The replication process for a particular cache can be stopped either manually or automatically. If GridGain detects that the data cannot be replicated for any reason, the replication process will be stopped automatically. Possible reasons include:

The sender nodes configured to replicate data are not available.
The sender storage is full or corrupted.

A manual pause can be performed through the JMX Bean.

Pausing and Resuming Replication

You can pause the replication process between the master cluster and a specific replica cluster by suspending the process on the sender nodes. The sender nodes will stop sending data to the replica and store the updates into the storage. All data updates that happen during the pause will be accumulated in the sender storage. When you resume the replication process, the sender nodes will send the accumulated data to the replica cluster.

Control.sh Script

You can pause and resume data center replication by running the corresponding control.sh commands on the relevant server nodes.

Because the pause operation does not change the process status, the only way to verify that the replication has been paused is by invoking the paused(dcId) method on the sender-related MBean with the relevant dcId passed as an argument.

Full State Transfer Priority

In high load scenarios when using non-incremental replication or when the GG_INCREMENTAL_DR_USE_REGULAR_STORE property is enabled, it may be necessary to manage traffic priority.

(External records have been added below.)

/-- The sequence of four accesses after the selection: CSW, TAR, a DRW access and RDBUFF (41_dap.md R192, R193). -/
theorem access4_acked (size : AccessSize) (addr data : Word) (rnw : Bool) (hl : s.link = .working) (ht : s.tap = .rti)
    (ha : ∀ j < 4, ackOf (s.frameAt j) = 0b010#3) :
    ∃ t1 t2 t3 t4, apWrite regCsw (cswWord s.cfg.cswBase size) s = .ok (rdataOf (s.frameAt 0)) t1
      ∧ apWrite regTar addr t1 = .ok (rdataOf (s.frameAt 1)) t2
      ∧ scan35 t2.cfg.irApacc regDrw rnw data t2 = .ok (rdataOf (s.frameAt 2)) t3
      ∧ dpRead regRdbuff t3 = .ok (rdataOf (s.frameAt 3)) t4
      ∧ Ran s t4 (accLen * 4)
          (accessScans s.cfg.irApacc regCsw false (cswWord s.cfg.cswBase size) ++ accessScans s.cfg.irApacc regTar false addr
            ++ accessScans s.cfg.irApacc regDrw rnw data ++ accessScans s.cfg.irDpacc regRdbuff true 0)
      ∧ t4.ir = some (irBits s.cfg.irDpacc) ∧ SameShadow s t4 := by
  obtain ⟨t1, h1, r1, -, s1⟩ := scan35_acked s.cfg.irApacc regCsw false (cswWord s.cfg.cswBase size) hl ht (ha 0 (by omega))
  have f1 : ∀ j, t1.frameAt j = s.frameAt (1 + j) := fun j => Ran.frameAt (m := 1) (by simpa using r1) j
  obtain ⟨t2, h2, r2, -, s2⟩ := scan35_acked t1.cfg.irApacc regTar false addr r1.link r1.tap (by rw [f1]; exact ha 1 (by omega))
  have r12 := r1.trans r2
  have f2 : ∀ j, t2.frameAt j = s.frameAt (2 + j) := fun j =>
    Ran.frameAt (m := 2) (by rw [show accLen * 2 = accLen + accLen by ring]; exact r12) j
  obtain ⟨t3, h3, r3, -, s3⟩ := scan35_acked t2.cfg.irApacc regDrw rnw data r2.link r2.tap (by rw [f2]; exact ha 2 (by omega))
  have r13 := r12.trans r3
  have f3 : ∀ j, t3.frameAt j = s.frameAt (3 + j) := fun j =>
    Ran.frameAt (m := 3) (by rw [show accLen * 3 = accLen + accLen + accLen by ring]; exact r13) j
  obtain ⟨t4, h4, r4, i4, s4⟩ := scan35_acked t3.cfg.irDpacc regRdbuff true 0 r3.link r3.tap (by rw [f3]; exact ha 3 (by omega))
  have r14 := r13.trans r4
  have c1 : t1.cfg = s.cfg := r1.same.cfg
  have c2 : t2.cfg = s.cfg := r2.same.cfg.trans c1
  have c3 : t3.cfg = s.cfg := r3.same.cfg.trans c2
  refine ⟨t1, t2, t3, t4, h1, ?_, ?_, ?_, ?_, by rw [i4, c3], s1.trans (s2.trans (s3.trans s4))⟩
  · unfold apWrite; rw [h2, f1]
  · rw [h3, f2]
  · unfold dpRead; rw [h4, f3]
  · rw [show accLen * 4 = accLen + accLen + accLen + accLen by ring]
    rw [c1, c2, c3] at r14; exact r14

/-- What one or more memory accesses leave: `m` frames and the scans `xs` after the selection, the shadow on bank 0 of the access's AP, and IR holding DPACC. -/
structure Accessed (s t : State) (m : Nat) (xs : List Scan) : Prop where
  ran : Ran s t (accLen * (s.selectCount + m)) (selectScans s ++ xs)
  ir : t.ir = some (irBits s.cfg.irDpacc)
  selValid : t.selValid = true
  selAp : t.selAp = s.accessAp
  selBank : t.selBank = 0

/-- `MemRead` under a working transport with every acknowledgment OK returns the word its last frame carries (41_dap.md R192). -/
theorem memRead_acked (addr : Word) (hl : s.link = .working) (ht : s.tap = .rti)
    (ha : s.acksOk (s.selectCount + 4) = true) :
    ∃ t, memRead addr s = .ok (rdataOf (s.frameAt (s.selectCount + 3))) t
      ∧ Accessed s t 4 (readScans s.cfg.toRawParams addr) := by
  obtain ⟨u, hu, ru, v, a, b⟩ := ensureBank0_acked hl ht (by
    simp only [State.acksOk, List.all_eq_true, List.mem_range, beq_iff_eq] at ha ⊢
    exact fun j hj => ha j (by omega))
  have fr := fun j => ru.frameAt j
  obtain ⟨t1, t2, t3, t4, h1, h2, h3, h4, r4, i4, s4⟩ := access4_acked (s := u) .word addr 0 true ru.link ru.tap
    (fun j hj => by rw [fr]; exact acksOk_get ha (by omega))
  have cu : u.cfg = s.cfg := ru.same.cfg
  refine ⟨t4, ?_, ?_, by rw [i4, cu], by rw [s4.1, v], by rw [s4.2, a], by rw [s4.3, b]⟩
  · simp only [memRead, hu, Res.bind_ok, h1, h2, apRead, h3, h4, fr, Res.relabel]
  · rw [show accLen * (s.selectCount + 4) = accLen * s.selectCount + accLen * 4 by ring]
    rw [cu] at r4
    exact ru.trans r4

/-- A memory write under a working transport with every acknowledgment OK (41_dap.md R193, R194). -/
theorem memWriteSized_acked (size : AccessSize) (addr data : Word) (hl : s.link = .working) (ht : s.tap = .rti)
    (ha : s.acksOk (s.selectCount + 4) = true) :
    ∃ t, memWriteSized size addr data s = .ok () t ∧ Accessed s t 4 (writeScans s.cfg.toRawParams size addr data) := by
  obtain ⟨u, hu, ru, v, a, b⟩ := ensureBank0_acked hl ht (by
    simp only [State.acksOk, List.all_eq_true, List.mem_range, beq_iff_eq] at ha ⊢
    exact fun j hj => ha j (by omega))
  have fr := fun j => ru.frameAt j
  obtain ⟨t1, t2, t3, t4, h1, h2, h3, h4, r4, i4, s4⟩ := access4_acked (s := u) size addr data false ru.link ru.tap
    (fun j hj => by rw [fr]; exact acksOk_get ha (by omega))
  have cu : u.cfg = s.cfg := ru.same.cfg
  refine ⟨t4, ?_, ?_, by rw [i4, cu], by rw [s4.1, v], by rw [s4.2, a], by rw [s4.3, b]⟩
  · have h3' : apWrite regDrw data t2 = _ := h3
    simp only [memWriteSized, hu, Res.bind_ok, h1, h2, h3', h4, Res.relabel]
  · rw [show accLen * (s.selectCount + 4) = accLen * s.selectCount + accLen * 4 by ring]
    rw [cu] at r4
    exact ru.trans r4

/-! ### Several accesses in a row -/

theorem Accessed.bank0 {m : Nat} {xs : List Scan} (h : Accessed s t m xs) : t.bank0 = true := by
  simp [State.bank0, h.selValid, h.selBank]

theorem Accessed.selectCount {m : Nat} {xs : List Scan} (h : Accessed s t m xs) : t.selectCount = 0 := by
  simp [State.selectCount, h.bank0]

/-- Later accesses need no selection (41_dap.md R190). -/
theorem Accessed.trans {m n : Nat} {xs ys : List Scan} (h : Accessed s t m xs) (k : Accessed t u n ys) :
    Accessed s u (m + n) (xs ++ ys) where
  ran := by
    have := h.ran.trans k.ran
    simp only [h.selectCount, selectScans, h.bank0] at this
    rw [show accLen * (s.selectCount + (m + n)) = accLen * (s.selectCount + m) + accLen * (0 + n) by ring]
    simpa [selectScans] using this
  ir := by rw [k.ir, h.ran.same.cfg]
  selValid := k.selValid
  selAp := by rw [k.selAp, State.accessAp, h.selValid, if_pos rfl, h.selAp]
  selBank := k.selBank

/-- No access yet, or some. -/
def Reach (s t : State) (m : Nat) (xs : List Scan) : Prop := (m = 0 ∧ xs = [] ∧ t = s) ∨ Accessed s t m xs

theorem Reach.refl (s : State) : Reach s s 0 [] := .inl ⟨rfl, rfl, rfl⟩

theorem Accessed.reach {m : Nat} {xs : List Scan} (h : Accessed s t m xs) : Reach s t m xs := .inr h

theorem Reach.trans {m n : Nat} {xs ys : List Scan} (h : Reach s t m xs) (k : Reach t u n ys) :
    Reach s u (m + n) (xs ++ ys) := by
  rcases h with ⟨rfl, rfl, rfl⟩ | h
  · simpa using k
  · rcases k with ⟨rfl, rfl, rfl⟩ | k
    · simpa using h.reach
    · exact (h.trans k).reach

theorem Reach.accessed {m : Nat} {xs : List Scan} (h : Reach s t m xs) (hm : m ≠ 0) : Accessed s t m xs :=
  h.resolve_left fun k => hm k.1

theorem Reach.link {m : Nat} {xs : List Scan} (h : Reach s t m xs) (hl : s.link = .working) : t.link = .working := by
  rcases h with ⟨-, -, rfl⟩ | h
  · exact hl
  · exact h.ran.link

theorem Reach.tap {m : Nat} {xs : List Scan} (h : Reach s t m xs) (ht : s.tap = .rti) : t.tap = .rti := by
  rcases h with ⟨-, -, rfl⟩ | h
  · exact ht
  · exact h.ran.tap

theorem Reach.same {m : Nat} {xs : List Scan} (h : Reach s t m xs) : SameBinding s t := by
  rcases h with ⟨-, -, rfl⟩ | h
  · exact .refl _
  · exact h.ran.same

/-- The frames to come after the selection and `m` frames. -/
theorem Reach.frameAt {m : Nat} {xs : List Scan} (h : Reach s t m xs) (j : Nat) :
    t.frameAt (t.selectCount + j) = s.frameAt (s.selectCount + m + j) := by
  rcases h with ⟨rfl, -, rfl⟩ | h
  · simp
  · rw [h.selectCount, h.ran.frameAt, Nat.zero_add]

When regular store is used, there are two types of updates:

Updates for current load being synchronized between the data centers;
FST updates sequentially copying data for Full State Transfer.

By default, FST updates are resolved last, and this may lead to a backlog forming. To avoid this, you can dynamically manage replication has a priority. The following options are available:

FST_LAST - regular replication has priority over FST. This policy is used as default.
FST_FIRST FST has priority over regular replication.
ROUND_ROBIN - Regular and FST replications have the same priority and are resolved via round-robin scheduling.
FAIR - Regular and FST batches priority are shared fairly.

You can change the priority during runtime by setting the dr.sender.store_scan_policy option from the control script:

$GG_HOME/bin/control.sh --property set --name 'dr.sender.store_scan_policy' --val ROUND_ROBIN

JMX Beans

The Using JMX Beans to Monitor and Manage Replication section explains how to pause/resume replication using JMX beans.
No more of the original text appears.